Metadata-Version: 2.1
Name: modev
Version: 0.5.1
Summary: Model Development for Data Science Projects.
Home-page: https://github.com/pabloarosado/modev
Author: Pablo Rosado
Author-email: mail@pablorosado.com
License: UNKNOWN
Description: # Modev : Model Development for Data Science Projects
        
        ## Introduction
        
        Most data science projects involve similar ingredients (loading data, defining some evaluation metrics, splitting data
        into different train/validation/test sets, etc.).
        Modev's goal is to ease these repetitive steps, without constraining the freedom data scientists need to develop models.
        
        ## Installation
        
        The easiest is to install from pip:
        
        ```
        pip install modev
        ```
        
        Otherwise you can clone the latest release and install it manually:
        ```
        git clone git@github.com:pabloarosado/modev.git
        cd modev
        python setup.py install
        ```
        
        Otherwise you can install from conda:
        ```
        conda install -c pablorosado modev
        ```
        
        ## Quick guide
        
        The quickest way to get started with modev is to run a pipeline with the default settings:
        ```
        import modev
        pipe = modev.Pipeline()
        pipe.run()
        ``` 
        This runs a pipeline on some example data, and returns a dataframe with a ranking of approaches that perform best (given
        some metrics) on the data.
        
        To get the data used in the pipeline:
        ```
        pipe.get_data()
        ```
        
        By default, modev splits the data into a playground and a test set.

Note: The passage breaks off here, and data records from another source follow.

-- ==== Sys2Proof/Machine/Plinth.lean ====
section
/-! DEFINITION. The Plinth (chapter 14): cold starts, the configuration image, release, the clock measurement, and the tray
controller's messages, the life-cycle commands among them (chapter 15). -/
namespace Sys2Proof.Machine

/-! ### Power-on, wake-up and fuses (R402, R470, R486) -/

/-- `por_n` rises: a cold start. -/
def execPorRise (s : State) : Host.Outcome State Fault Refusal :=
  .next (if s.pln.phase == .por then { s with now := 0, pln := { s.pln with phase := .fuse, cold := true, startAt := 0, phaseAt := 0 } }
    else s)

/-- `por_n` falls: the whole block is held in reset. -/
def execPorAssert (s : State) : Host.Outcome State Fault Refusal := .next s.unpowered

def wakePin (s : State) : State :=
  if s.pln.phase != .run || s.pln.held then s
  else if s.pln.power = 4 then (if s.pln.ready = 0 then s.coldStart else { s with pln := { s.pln with waking := true } })
  else s.wakeBlock 0

/-- `wake_n` is asserted: a cold start out of OFF, a wake event in every other state. -/
def execWakeN (s : State) : Host.Outcome State Fault Refusal := .next (wakePin s)

/-- Fuses are one-time programmable: what was burned stays. -/
def Fuses.burned (old new : Fuses) : Fuses := { new with lc := (new.lc ||| old.lc) % 1024 }

def fuseLoad (words : Option Fuses) (s : State) : State :=
  if s.pln.phase != .fuse then s
  else match words with
    | none => s.halt 1
    | some f =>
      let f := Fuses.burned s.fuse f
      let open_ := openPairs f.lc
      let s := { s with fuse := f, lc := { s.lc with raw := f.lc }, pln := { s.pln with phase := .lifecycle, phaseAt := s.now } }
      if open_ = [] then s else s.lcAdvance (s.lcJob open_ true false)

/-- Every fuse word is read; none when a word fails its check. -/
def execFuseLoadComplete (words : Option Fuses) (s : State) : Host.Outcome State Fault Refusal := .next (fuseLoad words s)

/-! ### Limits of the phases -/

/-- A rung has not answered its request within 50 ms: the start-up fails with the rung's code, and in operation it is a
failure of the domain. -/
def rungTimeout (r : Nat) (s : State) : State :=
  if s.pln.req.testBit r == s.pln.ready.testBit r || s.now < s.pln.rungAt + 50000000 || s.pln.held then s
  else match s.pln.phase with
    | .power | .image => s.halt (3 + r)
    | .run => { s with pln := { s.pln with rungAt := s.now } }.powerCycle 4 uPlinth
    | _ => s

def execRungTimeout (rung : Fin 4) (s : State) : Host.Outcome State Fault Refusal := .next (rungTimeout rung.val s)

/-! ### Release (R404, R410, R411) -/

/-- The registers of a CABINET record's values, in its order, as offsets of the window. -/
def cabOffsets : List Nat := [0x10, 0x18, 0x20, 0x28, 0x30, 0x38, 0x40, 0x48, 0x50] ++ (List.range 16).map (fun k => 0x100 + 8 * k)

/-- BUILD, the register writes and ACTIVATE of one CABINET record's body. -/
def State.defaultCab (s : State) (b : List Byte) : State :=
  let n := leAt b 0 1
  let s := s.cabCmd n 1
  let s := cabOffsets.zipIdx.foldl (fun (s : State) e => s.writeReg (rWin n + e.1) (BitVec.ofNat 64 (leAt b (8 + 8 * e.2) 8))) s
  s.cabCmd n 2

/-- The block is released. -/
def State.release (s : State) : State :=
  let s := if s.pln.imageOk then s.setRfld rLock 0 0 1 else s
  let ms := min ((s.now - s.pln.startAt) / 1000000) 65535
  let open_ := s.lc.openField || (s.lc.state == 3 && s.lc.scopeOk.testBit 0 && s.lc.erased)
  let recs := s.pln.records
  let s := { s with pln := { s.pln with phase := .run, releaseMs := ms, records := [] }, hg := { s.hg with release := true },
                    lc := { s.lc with openField := open_ } }
  let s := (s.sendTray 0x11 (toLe 1 2 ++ toLe 8 s.plnBoot.toNat)).drawBlockKey
  (List.range 48).foldl (fun (s : State) p => s.startPort p) (recs.foldl (fun (s : State) b => s.defaultCab b) s)

/-- The memory-ready handshake begins. -/
def State.beginMemory (s : State) : State :=
  let s := { s with pln := { s.pln with phase := .memory, phaseAt := s.now, init := List.range s.gateCount } }
  if s.pln.init = [] then s.release else s

def memInitDone (g : Nat) (s : State) : State :=
  if s.pln.phase == .memory && s.pln.init.contains g then
    let left := s.pln.init.filter (fun x => x != g)
    let s := { s with pln := { s.pln with init := left } }
    if left = [] then s.release else s
  else s

/-- A gate's controller has initialised its stack; the last one's answer releases the block. -/
def execMemInitDone (gate : GateId) (s : State) : Host.Outcome State Fault Refusal := .next (memInitDone gate.val s)

/-- A controller cannot initialise its stack. -/
def execMemInitFail (gate : GateId) (s : State) : Host.Outcome State Fault Refusal :=
  .next (if s.pln.phase == .memory && s.pln.init.contains gate.val then s.halt 0xD else s)

/-! ### The configuration image (R405 to R409) -/

/-- IMAGE fails: in FIELD the block halts, otherwise it goes on without an image. -/
def State.imageFail (s : State) (code : Nat) : State :=
  if s.lc.state = 3 then s.halt code
  else { s with pln := { s.pln with fail := code, imageOk := false, image := none, records := [], svn := 0, tables := 0, cabRecs := 0 } }.beginMemory

/-- A failure after the records began: the logic rung undoes what was applied. -/
def State.imageUndo (s : State) (m : Image) (code : Nat) : State := (s.coreReset s.pln m.saved).imageFail code

/-- The loader reads: the block is in IMAGE with its rungs up, and no erase holds the flash. -/
def State.loading (s : State) : Bool := s.pln.phase == .image && s.pln.ready == 15 && s.lc.job.isNone && !s.pln.held

/-- The first step of R408 that a header fails. -/
def State.headerFails (s : State) (h : List Byte) : Option Nat :=
  let keyed := !s.fuse.imageKey.all (fun b => b == 0)
  let pub := (h.drop 112).take 96
  let sigOk := digest pub == s.fuse.imageKey && leAt h 6 2 == 1 && Config.ecdsaVerify pub (h.take 208) ((h.drop 208).take 96)
  if leAt h 0 4 = 0xFFFFFFFF then some 0x0E
  else if leAt h 0 4 ≠ 0x4B58494D ∨ leAt h 4 2 ≠ 3 ∨ 2 ≤ leAt h 6 2 ∨ leAt h 8 4 % 8 ≠ 0 ∨ 2096640 < leAt h 8 4 ∨
      zeroAt h 18 46 = false ∨ zeroAt h 304 208 = false then some 0x08
  else if leAt h 16 2 ≠ s.fuse.integId ∨ leAt h 12 4 < s.fuse.minSvn then some 0x0B
  else if keyed then (if sigOk then none else some 0x09)
  else if leAt h 6 2 = 0 ∧ s.lc.state < 2 then none
  else some 0x09

def imageHeader (h : List Byte) (s : State) : State :=
  if !s.loading || s.pln.image.isSome || h.length != 512 then s
  else match s.headerFails h with
    | some c => s.imageFail c
    | none =>
      let m : Image := { len := leAt h 8 4, digest := (h.drop 64).take 48, svn := leAt h 12 4, saved := s.regs }
      { s with pln := { s.pln with image := some m } }

/-- The 512 bytes of the header are read. -/
def execImageHeader (header : List Byte) (s : State) : Host.Outcome State Fault Refusal := .next (imageHeader header s)

/-- The record's header is in order: a type of R407, reserved bytes 0, its length. -/
def recordOk (r : List Byte) : Bool :=
  decide (8 ≤ r.length) && decide (leAt r 0 1 ≤ 4) && zeroAt r 1 3 && leAt r 4 4 % 8 == 0 && r.length == 8 + leAt r 4 4

/-- Take a record of one type. A malformed one, and one that leaves no room for END, fails the image. -/
def State.takeRecord (s : State) (ty : Nat) (r : List Byte) (f : Image → List Byte → State → State) : State :=
  match s.pln.image with
  | none => s
  | some m =>
    if !s.loading then s
    else if !recordOk r || decide (m.len < m.body.length + r.length + (if ty = 0 then 0 else 8)) then s.imageUndo m 0x08
    else if leAt r 0 1 ≠ ty then s
    else f { m with body := m.body ++ r } (r.drop 8) s

def State.setImage (s : State) (m : Image) : State := { s with pln := { s.pln with image := some m } }

/-- A register the image may write: RW or RWL, outside the ranges R407 names. -/
def imageReg (off : Nat) : Bool :=
  off / 0x100000 != 1 && off / 0x100000 != 2 && !(decide (0x600000 ≤ off) && decide (off < 0x640000)) && off != rLock &&
  match regRow off with | some r => r.rw + r.rwl != 0 | none => false

/-- A REG record: written as the platform, and read back. -/
def regRecord (m : Image) (b : List Byte) (s : State) : State :=
  let off := leAt b 0 8
  let v := BitVec.ofNat 64 (leAt b 8 8)
  if b.length ≠ 16 ∨ imageReg off = false then s.imageUndo m 0x08
  else
    let mask := match regRow off with | some r => BitVec.ofNat 64 (r.rw + r.rwl) | none => 0
    let s := (s.setImage m).writeReg off v
    if s.readReg off &&& mask = v &&& mask then s else s.imageUndo m 0x0C

def execImageRegRecord (record : List Byte) (s : State) : Host.Outcome State Fault Refusal :=
  .next (s.takeRecord 1 record regRecord)

/-- A TABLE record: installed in the next slot downward, delivered to every populated tile port (R283). -/
def tableRecord (m : Image) (b : List Byte) (s : State) : State :=
  let exp := (leAt b 0 4) == 1
  if b.length ≠ 1096 ∨ 1 < leAt b 0 4 ∨ zeroAt b 4 4 = false ∨ (exp = true ∧ m.exp = true) ∨ m.slot = 0 then s.imageUndo m 0x08
  else
    let k := m.slot - 1
    let m := { m with slot := k, exp := m.exp || exp }
    let img := b.drop 8
    if (loaderCheck img).isSome then s.setImage m
    else
      let v := (s.slot k).version
      let s := (s.setImage { m with tables := m.tables + 1 }).setSlot k { st := .held, image := true, version := (v + 1) % 65536, bytes := img }
      let s := if exp then { s with ft := { s.ft with exp := some k } } else s
      s.deliverSlot k ((List.range 256).filter s.tie.tiles.testBit)

def execImageTableRecord (record : List Byte) (s : State) : Host.Outcome State Fault Refusal :=
  .next (s.takeRecord 2 record tableRecord)

/-- A CABINET record is held for the release. -/
def cabinetRecord (m : Image) (b : List Byte) (s : State) : State :=
  if b.length ≠ 208 ∨ zeroAt b 1 7 = false then s.imageUndo m 0x08 else s.setImage { m with cabs := m.cabs ++ [b] }

def execImageCabinetRecord (record : List Byte) (s : State) : Host.Outcome State Fault Refusal :=
  .next (s.takeRecord 3 record cabinetRecord)

/-- A TRIM record: the part described here uses none. -/
def execImageTrimRecord (record : List Byte) (s : State) : Host.Outcome State Fault Refusal :=
  .next (s.takeRecord 4 record (fun m _ s => s.setImage m))

/-- The END record: it ends the body, whose digest must be the header's. -/
def endRecord (m : Image) (b : List Byte) (s : State) : State :=
  if b ≠ [] ∨ m.body.length ≠ m.len then s.imageUndo m 0x08
  else if digest m.body ≠ m.digest then s.imageUndo m 0x0A
  else
    let pln := { s.pln with imageOk := true, image := none, records := m.cabs, svn := m.svn, tables := m.tables, cabRecs := m.cabs.length }
    { s with pln := pln }.beginMemory

def execImageEndRecord (record : List Byte) (s : State) : Host.Outcome State Fault Refusal :=
  .next (s.takeRecord 0 record endRecord)

/-- A failure of the flash, whatever was applied before it. -/
def State.flashFail (s : State) : State :=
  match s.pln.image with
  | some m => s.imageUndo m 0x07
  | none => s.imageFail 0x07

/-- A read of the flash fails (`read`), or the flash is not ready within 10 ms. -/
def execImageFlashTimeout (read : Bool) (s : State) : Host.Outcome State Fault Refusal :=
  .next (if s.loading && (read || (s.pln.image.isNone && decide (s.pln.phaseAt + 10000000 ≤ s.now))) then s.flashFail else s)

/-- FUSE, IMAGE or MEMORY has run past its limit (R402). -/
def phaseTimeout (s : State) : State :=
  let past (ns : Nat) : Bool := decide (s.pln.phaseAt + ns ≤ s.now)
  match s.pln.phase with
  | .fuse => if past 100000 then s.halt 1 else s
  | .image => if s.loading && past 150000000 then s.flashFail else s
  | .memory => if past 100000000 then s.halt 0xD else s
  | _ => s

def execStartPhaseTimeout (s : State) : Host.Outcome State Fault Refusal := .next (phaseTimeout s)

/-! ### The clock measurement (R401) -/

/-- A measurement of `clk_core` in MHz, rounded down. -/
def clockMeasure (mhz : Nat) (s : State) : State :=
  if s.pln.phase == .por || !s.pln.ready.testBit 1 then s
  else
    let s := s.setRfld rPlnClk 11 0 mhz
    if mhz < 1150 ∨ 2250 < mhz then s.setRfld rPlnClk 16 16 1 else s

def execClockMeasure (mhz : Fin 4096) (s : State) : Host.Outcome State Fault Refusal := .next (clockMeasure mhz.val s)

/-! ### The tray controller (R426 to R428) -/

/-- The block takes its dynamic address, by the provisioned ID of the fuses. -/
def execI3cEntdaa (addr : Fin 128) (s : State) : Host.Outcome State Fault Refusal :=
  .next (match s.pln.phase with
    | .por | .fuse => s
    | _ => if s.pln.power = 4 then s else { s with pln := { s.pln with addr := some addr.val } })

/-- The endpoint is up and has its address. -/
def State.trayUp (s : State) : Bool :=
  s.pln.addr.isSome && s.pln.power != 4 && (match s.pln.phase with | .por | .fuse => false | _ => true)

        The test set is omitted (unless parameter execution_inputs['test_mode'] is set to True), and the playground is split
        into k train/dev folds, to do k-fold cross-validation.
        To get the indexes of train/dev/test sets:
        ```
        pipe.get_indexes()
        ```
        
        The pipeline will load two dummy approaches (which can be accessed on ```pipe.approaches_function```) with some
        parameters (which can be accessed on ```pipe.approaches_pars```).
        For each fold, these approaches will be fitted to the train set and predict the 'color' of the examples on the dev sets.
        
        The metrics used to evaluate the performance of the approaches are listed in ```pipe.evaluation_pars['metrics']```.
        
        An exhaustive grid search is performed, to get all possible combinations of the parameters of each of the approaches. 
        The performance of each of these combinations on each fold can be accessed on:
        ```
        pipe.get_results()
        ```
        
        To plot these results per fold for each of the metrics:
        ```
        pipe.plot_results()
        ```
        To plot only a certain list of metrics, this list can be given as an argument of this function.
        
        To get the final ranking of best approaches (after combining the results of different folds):
        ```
        pipe.get_selected_models()
        ```
        
        ## Guide
        
        The inputs accepted by ```modev.Pipeline``` refer to the usual ingredients in a data science project (data loading,
        evaluation metrics, model selection method...).
        We define an **experiment** as a combination of all these ingredients.
        An experiment is defined by a dictionary with the following keys:
        1. `load_inputs`: Dictionary of inputs related to data loading:
            + <details>
                  <summary>Using the default function.</summary>
        
              If `function` is not given, `modev.etl.load_local_file` will be used. <br>
              This function loads a local (.csv) file. It uses `pandas.read_csv` function and accepts all its arguments, and also some additional arguments.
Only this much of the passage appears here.